Of course, you need to deal with some practicalities, but many business cases fail by providing too much irrelevant detail that swamps and dilutes the real message. If you have done your research, you will be able to anticipate any concerns and ensure that you recognise them and address them.
A good business case has a well-defined structure with an effective opening, followed by step-by-step material presented in an easy-to-read format, with links and summaries, and finally a succinct and compelling conclusion. Decision-makers like choice, so presenting a number of alternatives will facilitate a positive decision and avoid a single proposal being discarded on a small technicality.
Making a successful presentation
Making a presentation may be particularly challenging if you have not had much experience. Make sure that you are really well prepared and know your subject. Plan to arrive in plenty of time so that you can set up any visual aids and assess the size and shape of the room. Rearrange tables and chairs so that the audience have a good view and can sit comfortably and make notes.
No one would expect you to be a perfect presenter, but make sure you use a clear voice, speak up and pace your presentation so that it is not too fast or too slow. Remember the importance of body language. Aim to stand in an upright but relaxed position facing your audience. If you need to refer to visual aids or record on a flipchart, ensure you don’t turn your back to the audience. Eye contact is a very powerful tool that establishes a rapport between people. Sweep your gaze across the audience, remembering to engage with everyone. Members of the audience who feel excluded by the speaker are more likely to respond negatively than those who feel more involved. Use gestures to illustrate points but avoid nervous hand fidgeting. Don’t forget to smile. Illustrate your points with real-life experiences to maintain interest and empathy. The appropriate use of humour is a wonderful way of engaging with an audience. If you are going to sell your idea, you must be enthusiastic and confident without sounding unrealistic or cocky!
Start your presentation by introducing yourself and if necessary introducing others. Then proceed into your opening, followed by your core material and proposal, ending with a summary. Using a PowerPoint presentation can be helpful but runs the risk of being boring and thwarting discussion, so consider presenting a few slides at a time highlighting salient points and then breaking off for discussion. Some people find it useful to use prompts on index cards. Avoid just reading from a prepared wordy script.

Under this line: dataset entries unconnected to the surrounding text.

-- ==== Sys2Proof/Laws/Exec.lean ====
section
/-! SUPPORT. The shared operations of the meanings, and what each kind of command can do: an error, or a success with its
slot, its buffers or its engine registers written. -/

namespace Sys2Proof.Machine

/-! ## The slot checks and the operand checks -/

theorem slotNo_of_lt {n : BitVec 3} (h : n.toNat < 5) : n = slotNo ⟨n.toNat, h⟩ :=
  BitVec.eq_of_toNat_eq (slotNo_toNat ⟨n.toNat, h⟩).symm

theorem onSlot_slotNo (i : Fin 5) (s : State) (k : Fin 5 → Result) : onSlot (slotNo i) s k = k i := by
  have h : (slotNo i).toNat < 5 := by rw [slotNo_toNat]; exact i.isLt
  unfold onSlot
  rw [dif_pos h]
  exact congrArg k (Fin.ext (slotNo_toNat i))

theorem onSlot_bad {n : BitVec 3} (h : 5 ≤ n.toNat) (s : State) (k : Fin 5 → Result) :
    onSlot n s k = .next (s.raiseError .badSlot) := by
  unfold onSlot
  rw [dif_neg (by omega)]

/-- All the slot check can do (R272). -/
theorem onSlot_cases {n : BitVec 3} {s t : State} {k : Fin 5 → Result} (h : onSlot n s k = .next t) :
    t = s.raiseError .badSlot ∨ ∃ i : Fin 5, n = slotNo i ∧ k i = .next t := by
  by_cases hn : n.toNat < 5
  · refine .inr ⟨⟨n.toNat, hn⟩, slotNo_of_lt hn, ?_⟩
    rw [slotNo_of_lt hn, onSlot_slotNo] at h
    exact h
  · rw [onSlot_bad (by omega)] at h
    injection h with h
    exact .inl h.symm

theorem onBoundSlot_slotNo {i : Fin 5} {s : State} (h : (s.slot i).bound = true) (k : Fin 5 → Slot → Result) :
    onBoundSlot (slotNo i) s k = k i (s.slot i) := by
  unfold onBoundSlot
  rw [onSlot_slotNo, if_pos h]

theorem onBoundSlot_unbound {i : Fin 5} {s : State} (h : (s.slot i).bound = false) (k : Fin 5 → Slot → Result) :
    onBoundSlot (slotNo i) s k = .next (s.raiseError .unbound) := by
  unfold onBoundSlot
  rw [onSlot_slotNo, if_neg (by simp [h])]

/-- All the slot checks of a command on a bound slot can do (R272). -/
theorem onBoundSlot_cases {n : BitVec 3} {s t : State} {k : Fin 5 → Slot → Result} (h : onBoundSlot n s k = .next t) :
    (∃ e, t = s.raiseError e) ∨ ∃ i : Fin 5, n = slotNo i ∧ (s.slot i).bound = true ∧ k i (s.slot i) = .next t := by
  obtain h | ⟨i, hn, h⟩ := onSlot_cases h
  · exact .inl ⟨_, h⟩
  · split at h
    · next hb => exact .inr ⟨i, hn, hb, h⟩
    · injection h with h
      exact .inl ⟨_, h.symm⟩

/-- All an operand check can do (R272). -/
theorem withOperand_cases {α : Type} {o : Option α} {s t : State} {k : α → Result} (h : withOperand o s k = .next t) :
    t = s.raiseError .badArg ∨ ∃ x, o = some x ∧ k x = .next t := by
  cases o with
  | none =>
    injection h with h
    exact .inl h.symm
  | some x => exact .inr ⟨x, rfl, h⟩

theorem orStuck_next {o : Option State} {t : State} (h : orStuck o = .next t) : o = some t := by
  cases o with
  | none => cases h
  | some u =>
    injection h with h
    rw [h]

/-! ## Slot commands -/

/-- What a successful slot command writes: slot `k`, with its invariant kept, and RESULT. -/
def SlotWrite (s t : State) (k : Fin 5) : Prop :=
  ∃ c r, t = (s.setSlot k c).finish r ∧ ((s.slot k).Inv → c.Inv)

theorem slotWrite_mk {s t : State} {k : Fin 5} {c : Slot} {r : Word}
    (h : Host.Outcome.next (φ := Fault) (ρ := Refusal) ((s.setSlot k c).finish r) = .next t)
    (hc : (s.slot k).Inv → c.Inv) : SlotWrite s t k := by
  injection h with h
  exact ⟨c, r, h.symm, hc⟩

/-- The invariant after a command that writes only flags of a bound slot. -/
theorem inv_flags (c : Slot) {c1 : Slot} (hb : c1.bound = true) (h1 : c1.base = c.base) (h2 : c1.len = c.len)
    (h3 : c1.pos.toNat ≤ c.pos.toNat) (h4 : c1.vol.toNat ≤ max c.vol.toNat 0x10000) (h5 : c1.rate = c.rate ∧ c1.acc = c.acc)
    (hi : c.Inv) : c1.Inv := by
  obtain ⟨i1, i2, i3, i4, -⟩ := hi
  refine ⟨by rw [h1, h2]; exact i1, by rw [h2]; omega, by omega, by rw [h5.1, h5.2]; exact i4, fun hb' => ?_⟩
  rw [hb] at hb'
  cases hb'

theorem unbound_inv : Slot.unbound.Inv := by decide

/-- All a slot command can do (R140 to R150, R181): an error, or its own slot and RESULT written. -/
theorem exec_slotCommand {i : Instr} {n : BitVec 3} {s t : State} (hn : i.slotField = some n)
    (h : exec i s = .next t) : (∃ e, t = s.raiseError e) ∨ ∃ k, n = slotNo k ∧ SlotWrite s t k := by
  cases i with
  | nop | start | stop | tick | clearAll | setMasterVol | setRateMode => cases hn
  | bind m =>
    cases hn
    simp only [exec, execBind] at h
    obtain h | ⟨k, hk, h⟩ := onSlot_cases h
    · exact .inl ⟨_, h⟩
    · obtain h | ⟨x, hx, h⟩ := withOperand_cases h
      · exact .inl ⟨_, h⟩
      · refine .inr ⟨k, hk, slotWrite_mk h fun _ => ?_⟩
        unfold Latch.dataRegion at hx
        split at hx
        · next hle =>
          injection hx with hx
          subst hx
          exact ⟨hle, Nat.zero_le _, Nat.le_refl _, fun _ => Nat.zero_lt_succ _, fun hb => by cases hb⟩
        · cases hx
  | unbind m =>
    cases hn
    simp only [exec, execUnbind] at h
    obtain h | ⟨k, hk, h⟩ := onSlot_cases h
    · exact .inl ⟨_, h⟩
    · exact .inr ⟨k, hk, slotWrite_mk h fun _ => unbound_inv⟩
  | setVol m =>
    cases hn
    simp only [exec, execSetVol] at h
    obtain h | ⟨k, hk, hb, h⟩ := onBoundSlot_cases h
    · exact .inl h
    · refine .inr ⟨k, hk, slotWrite_mk h fun hi => inv_flags (s.slot k) hb rfl rfl (le_refl _) ?_ ⟨rfl, rfl⟩ hi⟩
      have h1 := vol_toNat s.latch
      have h2 := clamp_mem (v := s.latch.a0.toInt) (lo := 0) (hi := 0x10000) (by omega)
      simp only
      omega
  | setLoop m =>
    cases hn
    simp only [exec, execSetLoop] at h
    obtain h | ⟨k, hk, hb, h⟩ := onBoundSlot_cases h
    · exact .inl h
    · obtain h | ⟨x, hx, h⟩ := withOperand_cases h
      · exact .inl ⟨_, h⟩
      · exact .inr ⟨k, hk, slotWrite_mk h fun hi => inv_flags (s.slot k) hb rfl rfl (le_refl _) (le_max_left _ _) ⟨rfl, rfl⟩ hi⟩
  | pause m =>
    cases hn
    simp only [exec, execPause] at h
    obtain h | ⟨k, hk, hb, h⟩ := onBoundSlot_cases h
    · exact .inl h
    · exact .inr ⟨k, hk, slotWrite_mk h fun hi => inv_flags (s.slot k) hb rfl rfl (le_refl _) (le_max_left _ _) ⟨rfl, rfl⟩ hi⟩
  | unpause m =>
    cases hn
    simp only [exec, execUnpause] at h
    obtain h | ⟨k, hk, hb, h⟩ := onBoundSlot_cases h
    · exact .inl h
    · exact .inr ⟨k, hk, slotWrite_mk h fun hi => inv_flags (s.slot k) hb rfl rfl (le_refl _) (le_max_left _ _) ⟨rfl, rfl⟩ hi⟩
  | setDepop m =>
    cases hn
    simp only [exec, execSetDepop] at h
    obtain h | ⟨k, hk, hb, h⟩ := onBoundSlot_cases h
    · exact .inl h
    · obtain h | ⟨x, hx, h⟩ := withOperand_cases h
      · exact .inl ⟨_, h⟩
      · exact .inr ⟨k, hk, slotWrite_mk h fun hi => inv_flags (s.slot k) hb rfl rfl (le_refl _) (le_max_left _ _) ⟨rfl, rfl⟩ hi⟩
  | setDownsample m =>
    cases hn
    simp only [exec, execSetDownsample] at h
    obtain h | ⟨k, hk, hb, h⟩ := onBoundSlot_cases h
    · exact .inl h
    · obtain h | ⟨x, hx, h⟩ := withOperand_cases h
      · exact .inl ⟨_, h⟩
      · exact .inr ⟨k, hk, slotWrite_mk h fun hi => inv_flags (s.slot k) hb rfl rfl (le_refl _) (le_max_left _ _) ⟨rfl, rfl⟩ hi⟩
  | seekStart m =>
    cases hn
    simp only [exec, execSeekStart] at h
    obtain h | ⟨k, hk, hb, h⟩ := onBoundSlot_cases h
    · exact .inl h
    · exact .inr ⟨k, hk, slotWrite_mk h fun hi =>
        inv_flags (s.slot k) (c1 := (s.slot k).rewind) hb rfl rfl (Nat.zero_le _) (le_max_left _ _) ⟨rfl, rfl⟩ hi⟩
  | fetch m =>
    cases hn
    simp only [exec, execFetch] at h
    obtain h | ⟨k, hk, hb, h⟩ := onBoundSlot_cases h
    · exact .inl h
    · have h := orStuck_next h
      simp only [Option.map_eq_some_iff, Prod.exists] at h
      obtain ⟨r, c, hr, rfl⟩ := h
      exact .inr ⟨k, hk, c, _, rfl, fun hi => rateStep_inv hi hb hr⟩
  | skip m =>
    cases hn
    simp only [exec, execSkip] at h
    obtain h | ⟨k, hk, hb, h⟩ := onBoundSlot_cases h
    · exact .inl h
    · have h := orStuck_next h
      simp only [Option.map_eq_some_iff, Prod.exists] at h
      obtain ⟨r, c, hr, rfl⟩ := h
      exact .inr ⟨k, hk, c, _, rfl, fun hi => skipN_inv hi hr⟩
  | setRate m =>
    cases hn
    simp only [exec, execSetRate] at h
    obtain h | ⟨k, hk, hb, h⟩ := onBoundSlot_cases h
    · exact .inl h
    · refine .inr ⟨k, hk, slotWrite_mk h fun hi => ?_⟩
      obtain ⟨i1, i2, i3, -, -⟩ := hi
      exact ⟨i1, i2, i3, fun _ => Nat.zero_lt_succ _, fun hb' => by simp [hb] at hb'⟩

Ensure that your presentation is as interactive as possible by inviting questions. If you are not sure of the answer, it is best to be honest, although the politician’s trick of turning one question into another one that you can answer is also useful!

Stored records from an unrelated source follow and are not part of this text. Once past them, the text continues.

theorem drawnWords_length (d n : Nat) : (drawnWords d n).length = n := by
  simp [drawnWords]

theorem nFrames_pos (b : Build) : 0 < nFrames b := Nat.succ_pos _

theorem nFrames_le (b : Build) : nFrames b ≤ 1024 := b.lastFrame.isLt

/-- The state of R300 meets the invariant, whatever the build and the draw. -/
theorem resetWith_inv (b : Build) (d : Nat) : (State.resetWith b d).Inv where
  slots i := by
    rw [State.slot_resetWith]
    exact unbound_inv
  dma := ⟨nofun, iff_of_false nofun nofun, nofun, rfl, nofun, nFrames_pos b⟩
  buffers := ⟨drawnWords_length .., drawnWords_length .., drawnWords_length ..⟩
  mvol := Nat.le_refl _
  lastMix := Nat.zero_le _
  err := Nat.zero_le _
  mem := reset_memory_wf b d

/-- Settles O58: each row of the reset table R300 meets its part of the invariant. -/
theorem resetMeetsTheInvariant : Obligations.ResetMeetsTheInvariant := resetWith_inv

/-- The index of a frame does not wrap when it is advanced. -/
theorem idx_succ_toNat {s : State} (h : s.dma.idx.toNat < nFrames s.build) :
    (s.dma.idx + 1).toNat = s.dma.idx.toNat + 1 := by
  have hframes := nFrames_le s.build
  have hsum : (s.dma.idx + 1).toNat = (s.dma.idx.toNat + 1) % 2 ^ 16 := rfl
  omega

section Updates

variable {s : State} (h : s.Inv)
include h

/-! ## The updates the steps are built from -/

theorem State.Inv.finish (r : Word) : (s.finish r).Inv := { h with }

theorem State.Inv.answer (v : Word) : (s.answer v).Inv := { h with }

/-- Every code that is recorded is one of R271. -/
theorem State.Inv.recordError (e : CmdError) (cw : Word) : (s.recordError e cw).Inv := { h with err := e.code_mem.2 }

theorem State.Inv.raiseError (e : CmdError) : (s.raiseError e).Inv := { h with err := e.code_mem.2 }

theorem State.Inv.setSlot {i : Fin 5} {c : Slot} (hc : c.Inv) : (s.setSlot i c).Inv :=
  { h with
    slots := fun j => by
      by_cases hj : j = i
      · rw [hj, State.slot_setSlot_same]
        exact hc
      · rw [State.slot_setSlot_of_ne s i j c hj]
        exact h.slots j }

theorem State.Inv.setTxBuf (x : Buf) {ws : List Word} (hws : ws.length = nFrames s.build) : (s.setTxBuf x ws).Inv := by
  obtain ⟨ha, hb, hstage⟩ := h.buffers
  cases x with
  | a => exact { h with buffers := ⟨hws, hb, hstage⟩ }
  | b => exact { h with buffers := ⟨ha, hws, hstage⟩ }

/-- Reset keeps sample memory (R301), and with it the canonical form. -/
theorem State.Inv.resetBlock : s.resetBlock.Inv := { resetWith_inv s.build s.draws with mem := h.mem }

/-- The slots of the state, as the lemmas on the mixer take them. -/
theorem State.Inv.slotsInv : SlotsInv s.slots := h.slots

/-! ## The host -/

theorem writeReg_inv (r : Reg) (v : Word) : (writeReg s r v).Inv := by
  cases r with
  | arg0 | arg1 | irqEn | irqStatus => exact { h with }
  | cmd =>
    rw [writeReg, writeCmd]
    split
    · exact h.recordError .cmdOverrun v
    · exact { h with }
  | id | params | status | result | err | mvol | dmaIdx | depopParams | slot | bufA | bufB | stage | reserved => exact h

theorem pollAgain_inv (op : HostOp) (mask value v : Word) : (pollAgain op mask value v s).Inv := by
  unfold pollAgain
  split
  · exact h.answer v
  · exact { h with }

/-- A host access keeps the invariant if its register action does. -/
theorem access_inv {t : State} {addr : Word} {w : Width} {k : Reg → State} (hk : ∀ r, (k r).Inv)
    (ht : access s addr w k = .next t) : t.Inv := by
  obtain rfl | ⟨r, rfl⟩ := access_cases ht
  · exact h
  · exact hk r

theorem hostAction_inv {t : State} {op : HostOp} (ht : hostAction op s = .next t) : t.Inv := by
  cases op with
  | read addr w => exact access_inv h (fun r => h.answer (readReg s r)) ht
  | write addr w v => exact access_inv h (fun r => writeReg_inv h r v) ht
  | poll addr mask value => exact access_inv h (fun r => pollAgain_inv h _ mask value (readReg s r)) ht
  | store addr v =>
    simp only [hostAction] at ht
    split at ht
    · cases ht
    · cases ht
      exact { h with mem := putCell_wf s.mem addr.toNat v h.mem addr.isLt }

theorem hostStep_inv {t : State} (ht : hostStep s = .next t) : t.Inv := by
  unfold hostStep at ht
  split at ht
  · cases ht
    exact h
  · next op rest hop => exact hostAction_inv (s := { s with host := rest }) { h with } ht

Rehearsal is a vital part of preparing for a successful presentation. Mentally rehearse what you are going to say and how you are going to say it. Many successful presenters use a technique of visualising success. See yourself at your imagined venue with the audience in front of you. Then imagine yourself making an excellent presentation and visualise the positive response from the audience. Imagine their enthusiastic and interested faces as they listen.
As primary care continues to change, new opportunities arise to use managerial and business skills in different ways. Being able to successfully present a business case is a great skill for a primary care manager. And you never know – you may find you have some hidden stage talents!
- 1. NHS Alliance. The nuts and bolts of primary care provision. London: NHSAlliance; 2006.